Your assignment: From the line below that contains "0x0⟩, -- MET_P_LO" to the line that contains "0x0⟩, -- MET_VRMS_CYC", repeat every line exactly, both ends included, and nothing else.
*** Provided data Section Begins ***
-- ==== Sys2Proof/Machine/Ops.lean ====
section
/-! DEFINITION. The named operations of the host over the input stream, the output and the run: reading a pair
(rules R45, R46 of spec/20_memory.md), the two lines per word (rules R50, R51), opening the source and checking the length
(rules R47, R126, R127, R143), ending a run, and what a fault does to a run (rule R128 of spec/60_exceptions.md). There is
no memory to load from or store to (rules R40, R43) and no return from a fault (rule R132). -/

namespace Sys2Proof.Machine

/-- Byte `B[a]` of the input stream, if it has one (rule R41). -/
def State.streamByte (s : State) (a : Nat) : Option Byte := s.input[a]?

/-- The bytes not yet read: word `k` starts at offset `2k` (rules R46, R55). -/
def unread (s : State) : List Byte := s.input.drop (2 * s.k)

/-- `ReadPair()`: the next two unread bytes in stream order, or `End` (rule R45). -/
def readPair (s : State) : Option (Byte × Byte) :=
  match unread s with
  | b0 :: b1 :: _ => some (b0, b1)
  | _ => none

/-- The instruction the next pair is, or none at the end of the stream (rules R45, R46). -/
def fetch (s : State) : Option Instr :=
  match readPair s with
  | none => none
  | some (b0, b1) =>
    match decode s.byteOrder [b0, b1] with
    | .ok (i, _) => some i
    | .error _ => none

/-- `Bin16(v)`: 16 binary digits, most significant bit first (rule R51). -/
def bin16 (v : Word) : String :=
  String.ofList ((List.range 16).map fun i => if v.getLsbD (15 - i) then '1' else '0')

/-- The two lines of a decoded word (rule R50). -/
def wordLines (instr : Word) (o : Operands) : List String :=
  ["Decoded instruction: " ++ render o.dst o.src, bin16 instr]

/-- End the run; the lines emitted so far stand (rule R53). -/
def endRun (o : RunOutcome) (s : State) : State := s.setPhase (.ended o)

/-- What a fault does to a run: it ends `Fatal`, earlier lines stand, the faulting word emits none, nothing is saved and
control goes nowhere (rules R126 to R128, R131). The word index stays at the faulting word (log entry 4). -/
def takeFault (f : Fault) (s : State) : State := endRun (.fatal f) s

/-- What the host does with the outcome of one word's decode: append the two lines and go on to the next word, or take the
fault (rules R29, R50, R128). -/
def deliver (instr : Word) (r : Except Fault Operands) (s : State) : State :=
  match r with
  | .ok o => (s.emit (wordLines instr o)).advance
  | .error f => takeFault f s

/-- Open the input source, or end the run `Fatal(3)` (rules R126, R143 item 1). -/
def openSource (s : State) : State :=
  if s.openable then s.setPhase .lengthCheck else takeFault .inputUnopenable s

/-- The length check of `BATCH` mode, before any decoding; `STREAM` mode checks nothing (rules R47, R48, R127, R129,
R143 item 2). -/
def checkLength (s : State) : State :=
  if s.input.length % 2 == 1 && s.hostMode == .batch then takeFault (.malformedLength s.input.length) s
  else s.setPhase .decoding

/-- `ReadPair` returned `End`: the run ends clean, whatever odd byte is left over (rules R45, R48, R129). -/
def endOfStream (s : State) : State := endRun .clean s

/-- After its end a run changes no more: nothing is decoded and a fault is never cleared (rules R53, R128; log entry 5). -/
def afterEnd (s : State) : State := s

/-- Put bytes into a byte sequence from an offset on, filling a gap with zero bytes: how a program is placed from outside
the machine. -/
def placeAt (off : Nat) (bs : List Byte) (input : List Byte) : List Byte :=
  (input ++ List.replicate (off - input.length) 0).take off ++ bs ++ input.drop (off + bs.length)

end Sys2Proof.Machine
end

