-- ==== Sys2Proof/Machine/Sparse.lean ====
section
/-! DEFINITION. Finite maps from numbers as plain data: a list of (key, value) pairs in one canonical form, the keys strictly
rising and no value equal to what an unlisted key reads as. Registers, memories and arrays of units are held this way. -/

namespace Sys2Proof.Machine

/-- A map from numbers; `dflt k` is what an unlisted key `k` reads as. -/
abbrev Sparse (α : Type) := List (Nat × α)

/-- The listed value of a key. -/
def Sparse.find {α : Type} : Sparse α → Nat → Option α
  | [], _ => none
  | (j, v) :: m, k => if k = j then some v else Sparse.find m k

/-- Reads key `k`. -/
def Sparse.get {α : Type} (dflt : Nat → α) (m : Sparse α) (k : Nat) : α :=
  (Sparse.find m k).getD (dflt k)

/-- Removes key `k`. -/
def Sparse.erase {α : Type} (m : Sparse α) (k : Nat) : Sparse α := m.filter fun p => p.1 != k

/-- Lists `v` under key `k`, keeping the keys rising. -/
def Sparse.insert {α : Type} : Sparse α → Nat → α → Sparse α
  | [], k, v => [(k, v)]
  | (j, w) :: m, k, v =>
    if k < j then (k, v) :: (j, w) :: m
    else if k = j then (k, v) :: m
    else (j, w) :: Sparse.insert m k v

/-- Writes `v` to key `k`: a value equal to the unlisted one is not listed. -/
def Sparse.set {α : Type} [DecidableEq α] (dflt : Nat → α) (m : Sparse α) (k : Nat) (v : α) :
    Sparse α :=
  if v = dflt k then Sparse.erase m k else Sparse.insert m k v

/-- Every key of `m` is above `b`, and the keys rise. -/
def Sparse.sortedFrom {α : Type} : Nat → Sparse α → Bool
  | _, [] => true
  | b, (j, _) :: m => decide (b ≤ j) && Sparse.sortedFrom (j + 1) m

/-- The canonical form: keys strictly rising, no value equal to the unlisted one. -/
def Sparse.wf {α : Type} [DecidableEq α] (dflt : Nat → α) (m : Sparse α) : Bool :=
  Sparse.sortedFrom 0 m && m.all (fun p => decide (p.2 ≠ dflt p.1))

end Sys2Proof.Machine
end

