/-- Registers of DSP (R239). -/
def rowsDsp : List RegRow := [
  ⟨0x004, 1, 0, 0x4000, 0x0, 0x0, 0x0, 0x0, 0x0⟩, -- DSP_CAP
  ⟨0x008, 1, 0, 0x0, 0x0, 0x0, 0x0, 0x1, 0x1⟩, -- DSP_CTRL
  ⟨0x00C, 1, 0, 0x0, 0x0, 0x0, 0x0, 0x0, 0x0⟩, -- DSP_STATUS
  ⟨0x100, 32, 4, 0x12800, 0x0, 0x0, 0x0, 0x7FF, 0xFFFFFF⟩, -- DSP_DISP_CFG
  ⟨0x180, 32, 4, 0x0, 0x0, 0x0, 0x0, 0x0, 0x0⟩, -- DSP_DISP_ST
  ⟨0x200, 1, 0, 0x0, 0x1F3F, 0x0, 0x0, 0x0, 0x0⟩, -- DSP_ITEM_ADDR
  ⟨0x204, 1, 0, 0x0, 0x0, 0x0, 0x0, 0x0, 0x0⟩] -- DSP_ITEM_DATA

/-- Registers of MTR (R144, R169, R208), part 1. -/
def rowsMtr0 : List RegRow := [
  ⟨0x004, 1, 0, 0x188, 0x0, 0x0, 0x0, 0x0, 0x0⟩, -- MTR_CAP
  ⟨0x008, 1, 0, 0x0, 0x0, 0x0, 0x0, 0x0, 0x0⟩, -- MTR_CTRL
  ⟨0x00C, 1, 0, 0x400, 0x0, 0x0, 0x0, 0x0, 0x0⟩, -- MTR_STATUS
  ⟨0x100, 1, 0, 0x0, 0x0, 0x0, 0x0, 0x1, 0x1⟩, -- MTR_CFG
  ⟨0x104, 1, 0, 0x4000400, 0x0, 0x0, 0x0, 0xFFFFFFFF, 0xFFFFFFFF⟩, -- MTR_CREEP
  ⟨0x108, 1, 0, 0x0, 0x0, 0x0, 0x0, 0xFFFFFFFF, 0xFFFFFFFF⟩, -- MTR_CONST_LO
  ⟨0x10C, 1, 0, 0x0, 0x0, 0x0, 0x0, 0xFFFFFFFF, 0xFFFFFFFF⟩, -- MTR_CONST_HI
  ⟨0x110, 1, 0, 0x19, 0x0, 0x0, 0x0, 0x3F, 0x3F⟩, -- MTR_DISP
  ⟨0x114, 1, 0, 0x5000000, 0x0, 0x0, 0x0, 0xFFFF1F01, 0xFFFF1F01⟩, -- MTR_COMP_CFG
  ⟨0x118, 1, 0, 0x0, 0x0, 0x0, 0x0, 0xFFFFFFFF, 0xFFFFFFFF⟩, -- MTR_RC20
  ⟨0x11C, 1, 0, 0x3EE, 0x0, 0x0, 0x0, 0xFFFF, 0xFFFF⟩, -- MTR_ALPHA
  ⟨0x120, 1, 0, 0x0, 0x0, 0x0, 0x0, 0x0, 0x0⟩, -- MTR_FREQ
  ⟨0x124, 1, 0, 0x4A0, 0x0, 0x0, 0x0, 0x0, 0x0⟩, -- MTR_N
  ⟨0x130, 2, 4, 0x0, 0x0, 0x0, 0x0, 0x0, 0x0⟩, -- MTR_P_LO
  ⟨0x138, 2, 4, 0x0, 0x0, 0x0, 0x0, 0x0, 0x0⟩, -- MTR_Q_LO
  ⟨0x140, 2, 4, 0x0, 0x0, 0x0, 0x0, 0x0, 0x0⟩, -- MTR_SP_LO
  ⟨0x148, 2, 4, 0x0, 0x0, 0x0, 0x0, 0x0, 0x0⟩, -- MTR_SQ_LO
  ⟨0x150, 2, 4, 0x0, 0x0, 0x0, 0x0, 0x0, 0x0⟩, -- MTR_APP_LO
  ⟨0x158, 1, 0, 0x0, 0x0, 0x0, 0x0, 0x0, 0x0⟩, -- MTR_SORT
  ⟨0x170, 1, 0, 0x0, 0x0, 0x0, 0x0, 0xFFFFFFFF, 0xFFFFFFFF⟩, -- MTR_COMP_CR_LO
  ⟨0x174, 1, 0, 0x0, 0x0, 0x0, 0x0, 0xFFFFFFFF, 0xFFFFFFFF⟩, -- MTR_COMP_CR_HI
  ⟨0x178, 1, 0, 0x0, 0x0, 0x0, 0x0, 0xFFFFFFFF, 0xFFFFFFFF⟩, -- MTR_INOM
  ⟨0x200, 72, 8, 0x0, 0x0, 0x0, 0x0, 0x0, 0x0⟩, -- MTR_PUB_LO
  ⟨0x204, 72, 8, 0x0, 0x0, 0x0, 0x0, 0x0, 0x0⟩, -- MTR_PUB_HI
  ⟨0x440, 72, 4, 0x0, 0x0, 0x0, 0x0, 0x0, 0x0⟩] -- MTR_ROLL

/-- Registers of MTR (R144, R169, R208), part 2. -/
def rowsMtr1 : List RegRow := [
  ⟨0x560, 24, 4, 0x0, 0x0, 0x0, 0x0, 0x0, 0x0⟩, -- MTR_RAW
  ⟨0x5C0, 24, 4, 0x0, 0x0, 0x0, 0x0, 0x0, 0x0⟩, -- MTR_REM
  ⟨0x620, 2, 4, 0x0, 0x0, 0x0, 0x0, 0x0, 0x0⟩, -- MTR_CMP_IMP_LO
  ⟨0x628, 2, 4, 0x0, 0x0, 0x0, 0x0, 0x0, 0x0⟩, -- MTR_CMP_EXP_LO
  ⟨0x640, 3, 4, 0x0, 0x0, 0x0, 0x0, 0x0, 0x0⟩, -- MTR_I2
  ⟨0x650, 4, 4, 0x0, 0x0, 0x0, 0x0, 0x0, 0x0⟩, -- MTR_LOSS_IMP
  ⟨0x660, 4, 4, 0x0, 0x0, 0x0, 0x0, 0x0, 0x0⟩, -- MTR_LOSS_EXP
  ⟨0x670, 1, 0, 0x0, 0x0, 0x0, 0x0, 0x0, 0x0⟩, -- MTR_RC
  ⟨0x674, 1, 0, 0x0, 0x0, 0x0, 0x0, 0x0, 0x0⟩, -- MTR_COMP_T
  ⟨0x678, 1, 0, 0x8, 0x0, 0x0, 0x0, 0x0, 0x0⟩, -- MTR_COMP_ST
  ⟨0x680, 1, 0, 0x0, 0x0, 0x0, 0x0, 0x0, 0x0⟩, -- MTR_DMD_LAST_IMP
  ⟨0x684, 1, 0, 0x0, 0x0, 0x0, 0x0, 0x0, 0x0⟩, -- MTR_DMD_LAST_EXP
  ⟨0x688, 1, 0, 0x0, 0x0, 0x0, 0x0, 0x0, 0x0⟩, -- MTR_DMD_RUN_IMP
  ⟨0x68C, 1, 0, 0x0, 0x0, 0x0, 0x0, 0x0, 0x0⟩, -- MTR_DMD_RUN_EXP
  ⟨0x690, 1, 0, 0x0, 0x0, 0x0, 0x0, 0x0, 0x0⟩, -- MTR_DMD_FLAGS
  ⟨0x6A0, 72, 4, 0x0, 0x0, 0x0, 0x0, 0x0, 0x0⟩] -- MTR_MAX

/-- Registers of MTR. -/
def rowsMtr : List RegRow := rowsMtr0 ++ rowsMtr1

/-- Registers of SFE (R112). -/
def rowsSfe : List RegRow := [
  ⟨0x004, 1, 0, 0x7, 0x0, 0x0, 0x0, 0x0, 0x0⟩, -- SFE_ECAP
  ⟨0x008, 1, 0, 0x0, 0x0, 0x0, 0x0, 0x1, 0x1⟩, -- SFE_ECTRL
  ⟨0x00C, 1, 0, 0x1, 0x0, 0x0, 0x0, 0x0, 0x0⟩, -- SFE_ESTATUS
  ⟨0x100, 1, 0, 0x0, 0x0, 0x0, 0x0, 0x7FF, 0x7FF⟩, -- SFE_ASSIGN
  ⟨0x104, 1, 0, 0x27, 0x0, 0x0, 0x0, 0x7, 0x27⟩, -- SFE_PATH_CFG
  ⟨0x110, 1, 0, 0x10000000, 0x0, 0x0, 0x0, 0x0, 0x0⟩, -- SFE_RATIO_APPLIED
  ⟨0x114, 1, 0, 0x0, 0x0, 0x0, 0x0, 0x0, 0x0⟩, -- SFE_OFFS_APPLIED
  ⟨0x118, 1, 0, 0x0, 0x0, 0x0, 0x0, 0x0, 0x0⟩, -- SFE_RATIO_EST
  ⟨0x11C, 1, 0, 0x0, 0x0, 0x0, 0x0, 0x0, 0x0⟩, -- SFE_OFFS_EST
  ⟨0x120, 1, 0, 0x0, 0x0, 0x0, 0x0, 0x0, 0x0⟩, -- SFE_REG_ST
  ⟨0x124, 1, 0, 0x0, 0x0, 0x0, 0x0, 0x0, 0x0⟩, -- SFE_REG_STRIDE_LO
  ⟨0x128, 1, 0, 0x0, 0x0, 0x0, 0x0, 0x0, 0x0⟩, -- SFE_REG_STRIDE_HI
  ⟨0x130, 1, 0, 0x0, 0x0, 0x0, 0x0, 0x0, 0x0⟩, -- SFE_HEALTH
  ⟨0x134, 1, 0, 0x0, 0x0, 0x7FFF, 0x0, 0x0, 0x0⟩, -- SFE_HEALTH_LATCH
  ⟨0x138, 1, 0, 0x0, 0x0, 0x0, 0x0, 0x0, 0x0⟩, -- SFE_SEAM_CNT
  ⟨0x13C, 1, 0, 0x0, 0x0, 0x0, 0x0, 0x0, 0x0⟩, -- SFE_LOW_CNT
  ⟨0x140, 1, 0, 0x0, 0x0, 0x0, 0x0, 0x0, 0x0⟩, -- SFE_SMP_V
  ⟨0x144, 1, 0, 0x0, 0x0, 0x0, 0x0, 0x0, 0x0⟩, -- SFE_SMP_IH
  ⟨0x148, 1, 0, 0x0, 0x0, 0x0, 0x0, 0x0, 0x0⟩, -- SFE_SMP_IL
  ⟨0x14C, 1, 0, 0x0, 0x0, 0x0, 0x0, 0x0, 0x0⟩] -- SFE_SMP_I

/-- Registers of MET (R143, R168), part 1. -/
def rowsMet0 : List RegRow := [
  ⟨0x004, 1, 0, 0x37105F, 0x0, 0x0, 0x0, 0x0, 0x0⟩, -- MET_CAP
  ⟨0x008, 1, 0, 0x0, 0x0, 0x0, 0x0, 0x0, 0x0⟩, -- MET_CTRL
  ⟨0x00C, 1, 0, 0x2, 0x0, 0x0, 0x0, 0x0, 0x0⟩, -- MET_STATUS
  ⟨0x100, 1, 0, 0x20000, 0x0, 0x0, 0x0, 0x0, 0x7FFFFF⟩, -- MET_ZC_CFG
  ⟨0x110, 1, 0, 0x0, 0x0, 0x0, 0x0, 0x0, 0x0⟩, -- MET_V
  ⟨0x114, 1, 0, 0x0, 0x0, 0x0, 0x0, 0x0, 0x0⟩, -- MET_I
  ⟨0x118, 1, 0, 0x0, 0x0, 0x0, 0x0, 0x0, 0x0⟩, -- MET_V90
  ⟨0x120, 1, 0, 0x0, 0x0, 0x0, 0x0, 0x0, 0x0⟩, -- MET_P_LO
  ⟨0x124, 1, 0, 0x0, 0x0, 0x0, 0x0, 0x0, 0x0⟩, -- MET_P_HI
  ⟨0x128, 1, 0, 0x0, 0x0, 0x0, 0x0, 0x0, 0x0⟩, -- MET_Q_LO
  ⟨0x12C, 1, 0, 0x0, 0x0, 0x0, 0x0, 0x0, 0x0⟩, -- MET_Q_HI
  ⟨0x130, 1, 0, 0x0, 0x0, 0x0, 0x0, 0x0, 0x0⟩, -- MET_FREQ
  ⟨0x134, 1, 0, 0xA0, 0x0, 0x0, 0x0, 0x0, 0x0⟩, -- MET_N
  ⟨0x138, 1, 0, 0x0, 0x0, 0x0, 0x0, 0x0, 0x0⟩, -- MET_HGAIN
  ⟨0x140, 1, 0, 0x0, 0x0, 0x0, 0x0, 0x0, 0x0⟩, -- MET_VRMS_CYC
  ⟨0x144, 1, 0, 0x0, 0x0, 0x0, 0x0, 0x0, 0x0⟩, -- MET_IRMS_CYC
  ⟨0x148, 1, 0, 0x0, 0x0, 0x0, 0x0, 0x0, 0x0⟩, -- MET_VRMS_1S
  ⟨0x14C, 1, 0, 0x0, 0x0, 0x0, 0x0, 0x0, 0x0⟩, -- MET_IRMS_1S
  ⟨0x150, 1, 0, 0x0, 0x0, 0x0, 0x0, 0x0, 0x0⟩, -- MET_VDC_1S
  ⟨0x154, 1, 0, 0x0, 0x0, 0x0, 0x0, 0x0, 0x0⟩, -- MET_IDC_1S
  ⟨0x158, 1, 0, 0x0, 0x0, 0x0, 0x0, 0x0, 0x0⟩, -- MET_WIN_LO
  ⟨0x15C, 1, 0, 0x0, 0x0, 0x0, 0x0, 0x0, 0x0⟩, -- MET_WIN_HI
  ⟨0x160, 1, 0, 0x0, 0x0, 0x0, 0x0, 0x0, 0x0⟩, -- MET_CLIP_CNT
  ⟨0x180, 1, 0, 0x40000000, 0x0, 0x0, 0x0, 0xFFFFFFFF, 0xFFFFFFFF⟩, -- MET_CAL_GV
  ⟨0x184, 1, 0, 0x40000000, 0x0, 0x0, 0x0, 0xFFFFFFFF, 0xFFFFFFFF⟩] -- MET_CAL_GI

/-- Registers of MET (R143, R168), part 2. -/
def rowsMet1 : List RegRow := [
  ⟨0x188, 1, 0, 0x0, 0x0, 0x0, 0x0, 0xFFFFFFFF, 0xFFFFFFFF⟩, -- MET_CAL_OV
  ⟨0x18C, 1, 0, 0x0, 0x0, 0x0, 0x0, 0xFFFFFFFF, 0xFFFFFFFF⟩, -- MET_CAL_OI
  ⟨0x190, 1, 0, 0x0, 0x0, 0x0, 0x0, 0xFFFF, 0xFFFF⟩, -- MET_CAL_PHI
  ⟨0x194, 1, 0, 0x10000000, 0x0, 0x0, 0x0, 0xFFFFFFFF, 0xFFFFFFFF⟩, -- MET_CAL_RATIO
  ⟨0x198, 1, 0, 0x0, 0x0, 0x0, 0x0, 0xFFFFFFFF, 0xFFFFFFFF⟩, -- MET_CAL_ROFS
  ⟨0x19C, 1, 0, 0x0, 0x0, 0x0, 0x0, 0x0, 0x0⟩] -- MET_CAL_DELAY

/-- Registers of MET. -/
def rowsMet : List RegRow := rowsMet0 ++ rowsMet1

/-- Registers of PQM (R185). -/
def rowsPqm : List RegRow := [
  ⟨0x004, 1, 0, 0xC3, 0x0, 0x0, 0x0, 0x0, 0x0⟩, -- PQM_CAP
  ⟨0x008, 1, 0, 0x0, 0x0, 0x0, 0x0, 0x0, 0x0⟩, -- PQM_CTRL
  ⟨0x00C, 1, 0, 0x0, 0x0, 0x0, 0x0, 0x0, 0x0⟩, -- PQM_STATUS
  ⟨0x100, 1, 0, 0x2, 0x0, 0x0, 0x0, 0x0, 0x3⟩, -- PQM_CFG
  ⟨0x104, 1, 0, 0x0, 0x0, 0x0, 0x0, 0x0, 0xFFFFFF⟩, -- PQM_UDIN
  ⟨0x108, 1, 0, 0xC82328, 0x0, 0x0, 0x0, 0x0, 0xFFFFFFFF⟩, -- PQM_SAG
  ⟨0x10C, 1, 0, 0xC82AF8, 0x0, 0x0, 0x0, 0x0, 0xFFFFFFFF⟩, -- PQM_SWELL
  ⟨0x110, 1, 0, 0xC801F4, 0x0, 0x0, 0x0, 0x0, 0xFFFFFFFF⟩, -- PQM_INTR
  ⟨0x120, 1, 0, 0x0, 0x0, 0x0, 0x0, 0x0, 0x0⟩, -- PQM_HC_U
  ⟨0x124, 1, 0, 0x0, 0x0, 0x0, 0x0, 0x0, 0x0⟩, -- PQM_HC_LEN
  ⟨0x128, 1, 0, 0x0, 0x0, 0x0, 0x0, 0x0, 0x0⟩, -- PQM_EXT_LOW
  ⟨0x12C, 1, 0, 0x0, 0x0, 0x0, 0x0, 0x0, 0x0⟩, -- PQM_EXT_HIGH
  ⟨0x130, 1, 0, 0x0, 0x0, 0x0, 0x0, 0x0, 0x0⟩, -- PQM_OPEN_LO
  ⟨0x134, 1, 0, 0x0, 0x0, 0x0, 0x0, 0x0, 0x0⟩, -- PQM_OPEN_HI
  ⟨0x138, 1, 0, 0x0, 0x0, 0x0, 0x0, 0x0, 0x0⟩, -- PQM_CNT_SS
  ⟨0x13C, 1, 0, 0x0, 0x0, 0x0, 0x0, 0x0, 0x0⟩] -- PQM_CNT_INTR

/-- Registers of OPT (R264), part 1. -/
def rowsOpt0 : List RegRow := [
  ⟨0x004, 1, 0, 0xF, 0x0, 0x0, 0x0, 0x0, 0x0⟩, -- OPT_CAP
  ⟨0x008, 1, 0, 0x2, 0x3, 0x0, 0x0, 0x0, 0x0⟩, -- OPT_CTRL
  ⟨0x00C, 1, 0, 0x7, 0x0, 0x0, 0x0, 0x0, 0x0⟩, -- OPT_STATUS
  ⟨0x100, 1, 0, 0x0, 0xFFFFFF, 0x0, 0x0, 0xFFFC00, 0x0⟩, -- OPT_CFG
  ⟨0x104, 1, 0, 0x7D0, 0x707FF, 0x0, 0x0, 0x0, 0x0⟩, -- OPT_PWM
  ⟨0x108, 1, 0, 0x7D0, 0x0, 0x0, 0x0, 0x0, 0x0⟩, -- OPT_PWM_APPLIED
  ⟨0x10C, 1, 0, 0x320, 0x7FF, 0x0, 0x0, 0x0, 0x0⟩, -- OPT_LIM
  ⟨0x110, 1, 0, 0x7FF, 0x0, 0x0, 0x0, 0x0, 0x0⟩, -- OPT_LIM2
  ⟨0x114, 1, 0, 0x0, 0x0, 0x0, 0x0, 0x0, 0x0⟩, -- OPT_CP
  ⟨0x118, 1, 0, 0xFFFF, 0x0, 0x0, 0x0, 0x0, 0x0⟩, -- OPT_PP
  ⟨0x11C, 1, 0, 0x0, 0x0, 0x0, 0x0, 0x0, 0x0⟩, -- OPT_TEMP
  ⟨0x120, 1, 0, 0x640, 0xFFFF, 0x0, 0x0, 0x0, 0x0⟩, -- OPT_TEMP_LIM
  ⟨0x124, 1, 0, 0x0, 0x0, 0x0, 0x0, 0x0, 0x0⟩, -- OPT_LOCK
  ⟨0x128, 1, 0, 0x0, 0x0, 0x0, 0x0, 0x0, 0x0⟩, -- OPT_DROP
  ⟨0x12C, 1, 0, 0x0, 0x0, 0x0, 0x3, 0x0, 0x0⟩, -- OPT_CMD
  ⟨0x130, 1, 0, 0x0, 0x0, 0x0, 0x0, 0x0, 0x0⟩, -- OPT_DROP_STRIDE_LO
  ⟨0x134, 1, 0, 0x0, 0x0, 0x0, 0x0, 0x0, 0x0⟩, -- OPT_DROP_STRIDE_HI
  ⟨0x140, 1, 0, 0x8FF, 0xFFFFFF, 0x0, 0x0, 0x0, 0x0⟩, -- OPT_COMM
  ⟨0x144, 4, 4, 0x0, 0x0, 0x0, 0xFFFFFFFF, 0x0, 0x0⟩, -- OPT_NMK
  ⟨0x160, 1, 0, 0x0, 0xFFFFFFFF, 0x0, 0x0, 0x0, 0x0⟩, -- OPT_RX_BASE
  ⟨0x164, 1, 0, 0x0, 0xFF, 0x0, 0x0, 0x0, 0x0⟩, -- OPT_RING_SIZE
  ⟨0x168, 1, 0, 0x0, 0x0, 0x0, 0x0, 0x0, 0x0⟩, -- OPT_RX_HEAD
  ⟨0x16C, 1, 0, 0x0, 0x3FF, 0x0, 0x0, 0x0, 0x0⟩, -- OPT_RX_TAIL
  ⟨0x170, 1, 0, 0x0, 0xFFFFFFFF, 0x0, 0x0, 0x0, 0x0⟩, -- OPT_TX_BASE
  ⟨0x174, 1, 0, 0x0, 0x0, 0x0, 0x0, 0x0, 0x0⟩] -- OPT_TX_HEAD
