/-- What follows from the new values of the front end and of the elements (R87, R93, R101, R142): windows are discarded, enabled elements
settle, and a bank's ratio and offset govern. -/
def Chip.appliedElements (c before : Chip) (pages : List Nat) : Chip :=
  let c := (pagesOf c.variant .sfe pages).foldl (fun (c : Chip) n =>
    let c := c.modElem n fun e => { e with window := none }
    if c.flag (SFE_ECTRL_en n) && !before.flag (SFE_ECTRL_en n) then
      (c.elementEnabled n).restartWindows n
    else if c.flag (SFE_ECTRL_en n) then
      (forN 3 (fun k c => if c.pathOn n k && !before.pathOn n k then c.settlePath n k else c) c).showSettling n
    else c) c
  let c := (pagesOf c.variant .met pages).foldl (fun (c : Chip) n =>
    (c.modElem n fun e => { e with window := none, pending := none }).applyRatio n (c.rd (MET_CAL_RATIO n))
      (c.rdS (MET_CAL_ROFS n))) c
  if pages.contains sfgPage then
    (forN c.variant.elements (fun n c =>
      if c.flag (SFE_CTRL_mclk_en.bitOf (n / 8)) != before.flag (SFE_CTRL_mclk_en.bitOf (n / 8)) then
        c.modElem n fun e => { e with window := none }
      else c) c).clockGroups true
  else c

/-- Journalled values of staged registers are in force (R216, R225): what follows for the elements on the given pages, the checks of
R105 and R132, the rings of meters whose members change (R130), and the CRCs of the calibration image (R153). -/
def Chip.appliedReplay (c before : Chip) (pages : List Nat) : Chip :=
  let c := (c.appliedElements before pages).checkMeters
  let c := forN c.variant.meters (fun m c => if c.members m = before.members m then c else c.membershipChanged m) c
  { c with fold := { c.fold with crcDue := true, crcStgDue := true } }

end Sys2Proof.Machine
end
*** Provided data Section Ends ***
Task solution:
  ⟨0x120, 1, 0, 0x0, 0x0, 0x0, 0x0, 0x0, 0x0⟩, -- MET_P_LO
  ⟨0x124, 1, 0, 0x0, 0x0, 0x0, 0x0, 0x0, 0x0⟩, -- MET_P_HI
  ⟨0x128, 1, 0, 0x0, 0x0, 0x0, 0x0, 0x0, 0x0⟩, -- MET_Q_LO
  ⟨0x12C, 1, 0, 0x0, 0x0, 0x0, 0x0, 0x0, 0x0⟩, -- MET_Q_HI
  ⟨0x130, 1, 0, 0x0, 0x0, 0x0, 0x0, 0x0, 0x0⟩, -- MET_FREQ
  ⟨0x134, 1, 0, 0xA0, 0x0, 0x0, 0x0, 0x0, 0x0⟩, -- MET_N
  ⟨0x138, 1, 0, 0x0, 0x0, 0x0, 0x0, 0x0, 0x0⟩, -- MET_HGAIN
  ⟨0x140, 1, 0, 0x0, 0x0, 0x0, 0x0, 0x0, 0x0⟩, -- MET_VRMS_CYC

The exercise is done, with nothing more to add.